[RFC PATCH v1 1/2] landlock: Fix handling of disconnected directories
Mickaël Salaün
mic at digikod.net
Tue Jul 8 17:36:57 UTC 2025
On Tue, Jul 01, 2025 at 08:38:07PM +0200, Mickaël Salaün wrote:
> We can get disconnected files or directories when they are visible and
> opened from a bind mount, before being renamed/moved from the source of
> the bind mount in a way that makes them inaccessible from the mount
> point (i.e. out of scope).
>
> Until now, access rights tied to files or directories opened through a
> disconnected directory were collected by walking the related hierarchy
> down to the root of this filesystem because the mount point couldn't be
> found. This could lead to inconsistent access results, and
> hard-to-debug renames, especially because such paths cannot be printed.
>
> For a sandboxed task to create a disconnected directory, it needs to
> have write access (i.e. FS_MAKE_REG, FS_REMOVE_FILE, and FS_REFER) to
> the underlying source of the bind mount, and read access to the related
> mount point. Because a sandboxed task cannot get more access than those
> defined by its Landlock domain, this could only lead to inconsistent
> access rights because of missing those that should be inherited from the
> mount point hierarchy and inheriting from the hierarchy of the mounted
> filesystem instead.
>
> Landlock now handles files/directories opened from disconnected
> directories like the mount point these disconnected directories were
> opened from. This gives the guarantee that access rights on a
> file/directory cannot be more than those at open time. The rationale is
> that disconnected hierarchies might not be visible nor accessible to a
> sandboxed task, and relying on the collected access rights from them
> could introduce unexpected results, especially for rename actions
> because of the access right comparison between the source and the
> destination (see LANDLOCK_ACCESS_FS_REFER). This new behavior is much
> less surprising to users and safer from an access point of view.
>
> Unlike follow_dotdot(), we don't need to check for each directory if it
> is part of the mount's root, but instead this is only checked when we
> reached a root dentry (not a mount point), or when the access
> request is about to be allowed. This limits the number of calls to
> is_subdir() which walks down the hierarchy (again). This also avoids
> checking path connection at the beginning of the walk for each mount
> point, which would be racy.
>
> Make path_connected() public to stay consistent with the VFS. This
> helper is used when we are about to allowed an access.
>
> This change increases the stack size with two Landlock layer masks
> backups that are needed to reset the collected access rights to the
> latest mount point.
>
> Because opened files have their access rights stored in the related file
> security properties, their is no impact for disconnected or unlinked
> files.
>
> A following commit will document handling of disconnected files and
> directories.
>
> Cc: Günther Noack <gnoack at google.com>
> Cc: Song Liu <song at kernel.org>
> Reported-by: Tingmao Wang <m at maowtm.org>
> Closes: https://lore.kernel.org/r/027d5190-b37a-40a8-84e9-4ccbc352bcdf@maowtm.org
> Fixes: b91c3e4ea756 ("landlock: Add support for file reparenting with LANDLOCK_ACCESS_FS_REFER")

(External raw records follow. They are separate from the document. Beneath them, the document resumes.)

-- ==== Sys2Proof/Machine/Sheet.lean ====
section
/-! DEFINITION. Tensor compression: CRC-32, the code table, blocks, sheets (R401–R412). -/

namespace Sys2Proof.Machine
open Sys2Proof

/-- One byte into the reflected CRC-32 register (IEEE 802.3). -/
def crc32Byte (c : Nat) (b : Byte) : Nat :=
  (upTo 8).foldl (fun c _ => if c % 2 = 1 then (c / 2) ^^^ 0xEDB88320 else c / 2) (c ^^^ b.toNat)

/-- IEEE 802.3 CRC-32. -/
def crc32 (b : List Byte) : Nat := (b.foldl crc32Byte 0xFFFFFFFF) ^^^ 0xFFFFFFFF

/-! ### Codes (R403, R407) -/

/-- A node of the code tree: its weight and the symbols under it. -/
structure HNode where
  f   : Nat
  syms : List Nat

/-- Insert a node after every node of equal weight. -/
def hInsert (n : HNode) : List HNode → List HNode
  | [] => [n]
  | x :: r => if x.f ≤ n.f then x :: hInsert n r else n :: x :: r

/-- Join nodes until one is left; each join deepens the symbols under it by one. -/
def hJoin : Nat → List HNode → List Nat → List Nat
  | 0, _, l => l
  | k + 1, ns, l => match ns with
    | a :: b :: r =>
      let s := a.syms ++ b.syms
      hJoin k (hInsert { f := a.f + b.f, syms := s } r) (s.foldl (fun l x => l.modify x (· + 1)) l)
    | _ => l

/-- Lengthen codes until the Kraft sum fits (R407). -/
def kraftFix : Nat → Nat → List Nat → List Nat
  | 0, _, l => l
  | k + 1, ex, l =>
    if ex = 0 then l
    else
      let best := (upTo 256).foldl (fun (b : Nat × Nat) s =>
        let x := (l[s]?).getD 0
        if 0 < x ∧ x < 15 ∧ b.1 ≤ x then (x, s) else b) (0, 0)
      if best.1 = 0 then l else kraftFix k (ex - 2 ^ (14 - best.1)) (l.modify best.2 (· + 1))

/-- Code lengths of 256 symbols from their counts (R407). -/
def codeLens (f : List Nat) : List Nat :=
  let present := (upTo 256).filter fun s => (f[s]?).getD 0 != 0
  match present with
  | [] => List.replicate 256 0
  | [s] => (List.replicate 256 0).set s 1
  | _ =>
    let ns := present.foldl (fun a s => hInsert { f := (f[s]?).getD 0, syms := [s] } a) []
    let l := hJoin 256 ns (List.replicate 256 0)
    if l.all fun x => decide (x ≤ 15) then l
    else
      let l := l.map fun x => min x 15
      kraftFix 4096 (sumNat (present.map fun s => 2 ^ (15 - (l[s]?).getD 0)) - 2 ^ 15) l

/-- Canonical codes (R403): (length, code, symbol) in canonical order. -/
def canonGo : List (Nat × Nat) → Nat → Nat → List (Nat × Nat × Nat)
  | [], _, _ => []
  | (n, s) :: r, code, len =>
    let c := code <<< (n - len)
    (n, c, s) :: canonGo r (c + 1) n

def canon (l : List Nat) : List (Nat × Nat × Nat) :=
  canonGo ((upTo 15).flatMap fun n => ((upTo 256).filter fun s => (l[s]?).getD 0 == n + 1).map fun s => (n + 1, s)) 0 0

/-- The code table's 128 bytes (R403). -/
def codeTable (l : List Nat) : List Byte :=
  (upTo 128).map fun i => BitVec.ofNat 8 ((l[2 * i]?).getD 0 + 16 * (l[2 * i + 1]?).getD 0)

def readTable (b : List Byte) : List Nat := b.flatMap fun x => [x.toNat % 16, x.toNat / 16]

/-! ### Blocks (R405, R406) -/

/-- E, m and width of an EXP format (mode table). -/
def expFmt : Nat → Nat × Nat × Nat
  | 0 => (8, 23, 32) | 1 => (8, 7, 16) | 2 => (5, 10, 16) | 3 => (4, 3, 8) | _ => (5, 2, 8)

/-- The symbols of a block, and its low values with their width. -/
def splitBlock (mode fmt : Nat) (b : List Byte) : List Nat × List Nat × Nat :=
  if mode = 1 then (b.map fun x => x.toNat, [], 0)
  else
    let (e, m, w) := expFmt fmt
    let xs := (upTo (32768 / w)).map fun i => leNat ((b.drop (i * (w / 8))).take (w / 8))
    (xs.map fun x => (x >>> m) % 2 ^ e, xs.map fun x => (x >>> (w - 1)) * 2 ^ m + x % 2 ^ m, w - e)

/-- Put the block back together. -/
def joinBlock (mode fmt : Nat) (syms lows : List Nat) : List Byte :=
  if mode = 1 then syms.map fun s => BitVec.ofNat 8 s
  else
    let (_, m, w) := expFmt fmt
    (syms.zip lows).flatMap fun x => leBytes (w / 8) ((x.2 >>> m) * 2 ^ (w - 1) + x.1 * 2 ^ m + x.2 % 2 ^ m)

/-- The bits of a symbol stream, in order: each code from its top bit (R406). -/
def streamBits (codes : List (Nat × Nat × Nat)) (syms : List Nat) : List Bool :=
  let table : List (Nat × Nat × Nat) := codes
  syms.flatMap fun s => match table.find? fun c => c.2.2 == s with
    | some (n, c, _) => (upTo n).map fun i => bit c (n - 1 - i)
    | none => []

/-- Pack bits from bit 0 upward, eight to a byte. -/
def packBits : Nat → List Bool → List Byte
  | 0, _ => []
  | n + 1, l => BitVec.ofNat 8 (((upTo 8).zip (l.take 8)).foldl (fun a x => if x.2 then a + 2 ^ x.1 else a) 0) :: packBits n (l.drop 8)

/-- A block as COMPRESS stores it (R404, R406): TAG, stored bytes. -/
def codeBlock (mode fmt sheetid idx : Nat) (codes : List (Nat × Nat × Nat)) (b : List Byte) : Nat × List Byte :=
  if b.all fun x => x == 0 then (0, [])
  else
    let (syms, lows, lw) := splitBlock mode fmt b
    let bs := streamBits codes syms
    let str := packBits (cdiv bs.length 64 * 8) bs
    let low := packCodes lw lows
    let clen := 8 + low.length + str.length
    if clen ≤ 4032 then (1, leBytes 8 ((sheetid % 2 ^ 16) * 2 ^ 48 + idx * 2 ^ 42 + clen * 2 ^ 29) ++ low ++ str) else (2, b)

/-- Decode `n` symbols; none where a string of no symbol is met or the bits run out. -/
def readSyms (codes : List (Nat × Nat × Nat)) : Nat → List Bool → Option (List Nat × List Bool)
  | 0, bs => some ([], bs)
  | n + 1, bs =>
    let hit := codes.find? fun c => decide (c.1 ≤ bs.length) && ((upTo c.1).all fun i => (bs[i]?).getD false == bit c.2.1 (c.1 - 1 - i))
    match hit with
    | none => none
    | some c => (readSyms codes n (bs.drop c.1)).map fun r => (c.2.2 :: r.1, r.2)

def bitsOf (b : List Byte) : List Bool := b.flatMap fun x => (upTo 8).map fun i => bit x.toNat i

/-! ### Sheets (R402, R409) -/

/-- The blocks of a sheet's bytes. -/
def blocksOf (n : Nat) (b : List Byte) : List (List Byte) := (upTo n).map fun i => (b.drop (4096 * i)).take 4096

/-- COMPRESS over a whole sheet: the stored bytes of each block, and header-slot bytes 0–703 (R402–R409). -/
def compressSheet (mode fmt sheetid nblk : Nat) (b : List Byte) : List (Nat × List Byte) × List Byte :=
  let bl := blocksOf nblk b
  let nz := bl.filter fun x => !(x.all fun y => y == 0)
  let f := nz.foldl (fun f x => (splitBlock mode fmt x).1.foldl (fun f s => f.modify s (· + 1)) f) (List.replicate 256 0)
  let lens := codeLens f
  let codes := canon lens
  let st := ((upTo nblk).zip bl).map fun x => codeBlock mode fmt sheetid x.1 codes x.2
  let ent (x : (Nat × List Byte) × List Byte) : List Byte :=
    leBytes 4 (if x.1.1 = 0 then 0 else crc32 x.2) ++ leBytes 4 (x.1.1 * 2 ^ 30 + (if x.1.1 = 0 then 0 else x.1.2.length))
  let bt := (st.zip bl).flatMap ent
  let hdr (chk : Nat) : List Byte := leBytes 64
    (chk * 2 ^ 96 + sheetid * 2 ^ 64 + 0x5348 * 2 ^ 48 + 1 * 2 ^ 40 + mode * 2 ^ 38 + (if mode = 1 then 0 else fmt) * 2 ^ 34 + nblk * 2 ^ 27)
  let rest := codeTable lens ++ bt ++ zeros64 (512 - bt.length)
  (st, hdr (crc32 (hdr 0 ++ rest)) ++ rest)
where zeros64 (n : Nat) : List Byte := List.replicate n 0

/-- The sheet header's fields (R402). -/
structure SheetHdr where
  sheetid : Nat := 0
  mode : Nat := 0
  fmt  : Nat := 0
  nblk : Nat := 0
  lens : List Nat := []
  ents : List Nat := []

/-- Step 1 of R411. -/
def readHdr (b : List Byte) : Option SheetHdr :=
  let h := leNat (b.take 64)
  let ents := (upTo 64).map fun i => leNat ((b.drop (192 + 8 * i)).take 8)
  let nblk := bits h 33 27
  let mode := bits h 39 38
  let fmt := bits h 37 34
  let zero := h - bits h 127 96 * 2 ^ 96
  if bits h 63 48 ≠ 0x5348 ∨ bits h 47 40 ≠ 1 ∨ 1 < mode ∨ (if mode = 0 then 4 < fmt else fmt ≠ 0) ∨ nblk = 0 ∨ 64 < nblk
      ∨ bits h 26 0 ≠ 0 ∨ bits h 511 128 ≠ 0 ∨ crc32 (leBytes 64 zero ++ (b.drop 64).take 640) ≠ bits h 127 96
      ∨ (ents.drop nblk).any (· != 0) then none
  else some { sheetid := bits h 95 64, mode := mode, fmt := fmt, nblk := nblk, lens := readTable ((b.drop 64).take 128), ents := ents }

/-- Step 2: the code table. -/
def tableOk (s : SheetHdr) : Bool :=
  let e := if s.mode = 1 then 8 else (expFmt s.fmt).1
  s.lens.any (· != 0) && decide (sumNat (s.lens.map fun l => if l = 0 then 0 else 2 ^ (15 - l)) ≤ 2 ^ 15)
    && ((upTo 256).all fun i => decide (i < 2 ^ e) || (s.lens[i]?).getD 0 == 0)

def entTag (e : Nat) : Nat := bits e 63 62
def entClen (e : Nat) : Nat := bits e 44 32

/-- Step 3: the block table entry. -/
def entOk (e : Nat) : Bool :=
  bits e 61 45 == 0 && (match entTag e with
    | 0 => entClen e == 0
    | 1 => decide (16 ≤ entClen e ∧ entClen e ≤ 4032) && entClen e % 8 == 0
    | 2 => entClen e == 4096
    | _ => false)

/-- Steps 3 to 6 of R411 on one block: its bytes, or the step that fails. -/
def expandBlock (s : SheetHdr) (codes : List (Nat × Nat × Nat)) (i : Nat) (stored : List Byte) : Except Nat (List Byte) :=
  let e := (s.ents[i]?).getD 0
  if entTag e = 1 ∧ !tableOk s then .error 2
  else if !entOk e then .error 3
  else match entTag e with
    | 0 => .ok (List.replicate 4096 0)
    | 2 => if crc32 (stored.take 4096) = bits e 31 0 then .ok (stored.take 4096) else .error 6
    | _ =>
      let b := stored.take (entClen e)
      let h := leNat (b.take 8)
      if bits h 63 48 ≠ s.sheetid % 2 ^ 16 ∨ bits h 47 42 ≠ i ∨ bits h 41 29 ≠ entClen e ∨ bits h 28 0 ≠ 0 then .error 4
      else
        let (ne, lw) := if s.mode = 1 then (4096, 0) else (32768 / (expFmt s.fmt).2.2, (expFmt s.fmt).2.2 - (expFmt s.fmt).1)
        let lb := cdiv (ne * lw) 8
        let low := leNat ((b.drop 8).take lb)
        let lows := (upTo ne).map fun j => elemAt low lw j
        match readSyms codes ne (bitsOf (b.drop (8 + lb))) with
        | none => .error 5
        | some (syms, rest) =>
          if rest.any id then .error 5
          else
            let out := joinBlock s.mode s.fmt syms (if s.mode = 1 then [] else lows)
            if crc32 out = bits e 31 0 then .ok out else .error 6

end Sys2Proof.Machine
end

> Fixes: cb2c7d1a1776 ("landlock: Support filesystem access-control")
> Signed-off-by: Mickaël Salaün <mic at digikod.net>
> ---
>
> This replaces this patch:
> landlock: Remove warning in collect_domain_accesses()
> https://lore.kernel.org/r/20250618134734.1673254-1-mic@digikod.net
>
> I'll probably split this commit into two to ease backport (same for
> tests).
>
> This patch series applies on top of my next branch:
> https://git.kernel.org/pub/scm/linux/kernel/git/mic/linux.git/log/?h=next
>
> TODO: Add documentation
>
> TODO: Add Landlock erratum
> ---
> fs/namei.c | 2 +-
> include/linux/fs.h | 1 +
> security/landlock/fs.c | 121 +++++++++++++++++++++++++++++++++++------
> 3 files changed, 105 insertions(+), 19 deletions(-)
>
> diff --git a/fs/namei.c b/fs/namei.c
> index 4bb889fc980b..7853a876fc1c 100644
> --- a/fs/namei.c
> +++ b/fs/namei.c
> @@ -716,7 +716,7 @@ static bool nd_alloc_stack(struct nameidata *nd)
> * Rename can sometimes move a file or directory outside of a bind
> * mount, path_connected allows those cases to be detected.
> */
> -static bool path_connected(struct vfsmount *mnt, struct dentry *dentry)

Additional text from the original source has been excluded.